Haskell is available for almost all computers and operating systems. This program is used for general purposes, and is considered to be a functional programming language. Some of its features are type classes, static typing, and some other high order functions.

Haskell is named after Haskell Curry, and is a only a functional program. The language has been standardized. It is a very popular language, among the functional languages, and this language is used for a lot of research.

This language was first known as “The Haskell 98 Report”. This version was then revised and was later seen as the “Haskell 98 Language and Libraries: The Revised Report”, in 2003. This language is continuing to evolve rapidly. In the year 2006, efforts were taken to revise the standard version of the language. This was termed the “Haskell Prime”. As mentioned, this was motivated at bringing a minor revision to the version.

This language Haskell is a functional language unlike C, Java and Pascal, which are all imperative languages.

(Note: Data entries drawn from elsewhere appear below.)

/-- What the host does at the other ports (R52, R250, R290, R301). The model's choices: one step is one host action, and with
nothing to do the machine stays as it is (notes/assumptions/1.md); a length is written as the 7 bits of R52, whatever their
value (10.md); a stream change inside a session is refused (13.md); a stream of 2^63 bytes or more is a fault (14.md). -/
def Obligations.HostActionSteps : Prop :=
  ∀ (s : State) (as : List HostAct), s.space = .command →
    (s.todo = [] → step s = .next s)
    ∧ (s.todo = .reset :: as → step s = .next (resetEvent { s with todo := as }))
    ∧ (∀ o c w, s.todo = .answers o c w :: as →
        step s = .next { s with todo := as, openOk := o, closeOk := c, ioCause := w })
    ∧ (∀ i b, s.todo = .writeXsrc i b :: as →
        step s = .next { s with todo := as, xl := { s.xl with src := s.xl.src.set i.toNat b } })
    ∧ (∀ n, s.todo = .writeXsrcLen n :: as → step s = .next { s with todo := as, xl := { s.xl with srcLen := n } })
    ∧ (∀ n, s.todo = .writeXdstCap n :: as → step s = .next { s with todo := as, xl := { s.xl with dstCap := n } })
    ∧ (∀ bs, s.todo = .attach bs :: as → s.mode = .closed → bs.length < 2 ^ 63 →
        step s = .next { s with todo := as, stream := Memory.ofBytes bs })
    ∧ (∀ bs, s.todo = .attach bs :: as → s.mode = .closed → 2 ^ 63 ≤ bs.length → step s = .fault .streamTooLong)
    ∧ (∀ bs, s.todo = .attach bs :: as → s.mode ≠ .closed → step s = .refused .streamChangedInSession)

/-- R21, R250: what the host reads at the result port: the codes of R32 to R36 and of 60_exceptions.md R261, and every other
register's value. R290: after the reset event every register reads zero, the hidden ones of R56 and R57 too; R292, R294:
the stream, the sinks and the parameters are not touched. That the port has 64 bits, shows `RPT_CNT` and the signed lengths
as their bits, reads 0 outside an array, does not show the hidden registers, and shows the ring and the run-length registers
(R21, R250, against R313) is the model's choice (notes/assumptions/23.md). -/
def Obligations.ResultPortAndReset : Prop :=
  (∀ s : State,
    (∀ p ∈ [(Mode.closed, 0), (.bhx, 1), (.sit, 2)], s.mode = p.1 → (resultPort .mode s).toNat = p.2)
    ∧ (∀ p ∈ [(Stage.searching, 0), (.headerRead, 1), (.forkData, 2), (.forkRsrc, 3), (.done, 4), (.error, 5)],
        s.stage = p.1 → (resultPort .stage s).toNat = p.2)
    ∧ (∀ p ∈ [(Status.ok, 0), (.endOfEntries, 1), (.failed .format, 2), (.failed .shortRead, 3), (.failed .sequencing, 4),
          (.failed .resource, 5)],
        s.status = p.1 → (resultPort .status s).toNat = p.2)
    ∧ (∀ p ∈ [(none, 0), (some ErrClass.format, 2), (some .shortRead, 3), (some .sequencing, 4), (some .resource, 5)],
        s.err = p.1 → (resultPort .err s).toNat = p.2)
    ∧ (∀ p ∈ [(none, 0), (some Cause.noStart, 1), (some .badChar, 2), (some .nameTooLong, 3), (some .badHdrCrc, 4),
          (some .badForkCrc, 5), (some .badMagic1, 6), (some .badMagic2, 7), (some .negLength, 8), (some .streamEnd, 9),
          (some .shortBlock, 10), (some .badStage, 11), (some .illegalCmd, 12), (some .noEntry, 13), (some .badLength, 14),
          (some .openFailed, 15), (some .closeFailed, 16), (some .rleCount1, 17), (some .badMode, 18)],
        s.errSub = p.1 → (resultPort .errSub s).toNat = p.2)
    ∧ (∀ p ∈ [(RegName.pos, s.pos.toNat), (.crc, s.crc.toNat), (.ringCnt, s.ring.cnt.toNat), (.ringRd, s.ring.rd.toNat),
          (.ring 0, s.ring.b0.toNat), (.ring 1, s.ring.b1.toNat), (.ring 2, s.ring.b2.toNat), (.rptChar, s.rptChar.toNat),
          (.rptCnt, s.rptCnt.toNat), (.lend, s.lend.toNat), (.eofsev, s.eofsev.toNat), (.bhValid, s.bhValid.toNat),
          (.saValid, s.saValid.toNat), (.seValid, s.seValid.toNat), (.errExpected, s.errExpected.toNat),
          (.errFound, s.errFound.toNat), (.errPos, s.errPos.toNat), (.result, s.result.toNat)],
        (resultPort p.1 s).toNat = p.2)
    ∧ (∀ p ∈ [(RegName.bhNameLen, s.bh.nameLen.toNat), (.bhPnameLen, s.bh.pnameLen.toNat), (.bhType, s.bh.typ.toNat),
          (.bhCreator, s.bh.creator.toNat), (.bhFlags, s.bh.flags.toNat), (.bhDlen, s.bh.dlen.toNat),
          (.bhRlen, s.bh.rlen.toNat), (.bhHcrc, s.bh.hcrc.toNat), (.bhDcrc, s.bh.dcrc.toNat), (.bhRcrc, s.bh.rcrc.toNat),
          (.saMagic1, s.sa.magic1.toNat), (.saCount, s.sa.count.toNat), (.saLen, s.sa.len.toNat),
          (.saMagic2, s.sa.magic2.toNat), (.saVer, s.sa.ver.toNat)],
        (resultPort p.1 s).toNat = p.2)
    ∧ (∀ p ∈ [(RegName.seRmeth, s.se.rmeth.toNat), (.seDmeth, s.se.dmeth.toNat), (.seNameLen, s.se.nameLen.toNat),
          (.sePnameLen, s.se.pnameLen.toNat), (.seType, s.se.typ.toNat), (.seCreator, s.se.creator.toNat),
          (.seFlags, s.se.flags.toNat), (.seCdate, s.se.cdate.toNat), (.seMdate, s.se.mdate.toNat),
          (.seRlen, s.se.rlen.toNat), (.seDlen, s.se.dlen.toNat), (.seCrlen, s.se.crlen.toNat),
          (.seCdlen, s.se.cdlen.toNat), (.seRcrc, s.se.rcrc.toNat), (.seDcrc, s.se.dcrc.toNat), (.seHcrc, s.se.hcrc.toNat),
          (.xsrcLen, s.xl.srcLen.toNat), (.xdstCap, s.xl.dstCap.toNat), (.xdstLen, s.xl.dstLen.toNat)],
        (resultPort p.1 s).toNat = p.2)
    ∧ (∀ i, ∀ p ∈ [(RegName.bhName i, s.bh.name), (.bhPname i, s.bh.pname), (.seName i, s.se.name),
          (.sePname i, s.se.pname), (.xsrc i, s.xl.src), (.xdst i, s.xl.dst)],
        (resultPort p.1 s).toNat = (p.2.getD i 0).toNat))
  ∧ (∀ t : State, t = State.reset ∨ (∃ s, t = resetEvent s) →
      (∀ r : RegName, resultPort r t = 0) ∧ t.recb = List.replicate 112 0
        ∧ t.buf = { bytes := List.replicate 1024 0, idx := 0, fill := 0, eof := false, fpos := 0 })
  ∧ ∀ s : State, (resetEvent s).stream = s.stream ∧ (resetEvent s).sinkD = s.sinkD ∧ (resetEvent s).sinkR = s.sinkR
      ∧ (resetEvent s).par = s.par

While the former has a single expression, the latter languages have a chain of commands. The one single expression is executed by its evaluation in Haskell. This is similar to a spreadsheet. In a spreadsheet we fill in the cells with its values, in terms with the other cells. Here we focus on what information has to be computed, not how we can compute this information. So it is with Haskell. 

The strengths of Haskell have been used in several projects, though it has a very small user community compared to other languages. There are certain characteristic features, which include single assignment, guards and definable operators to name a few. It has unique characteristics in the name of monads and type classes. The language is able to support functions like lazy evaluation and algebraic data types. This is the best part of the language, that these features can be combined to make functions. This is very easy to accomplish in this language, compared to procedural programming language.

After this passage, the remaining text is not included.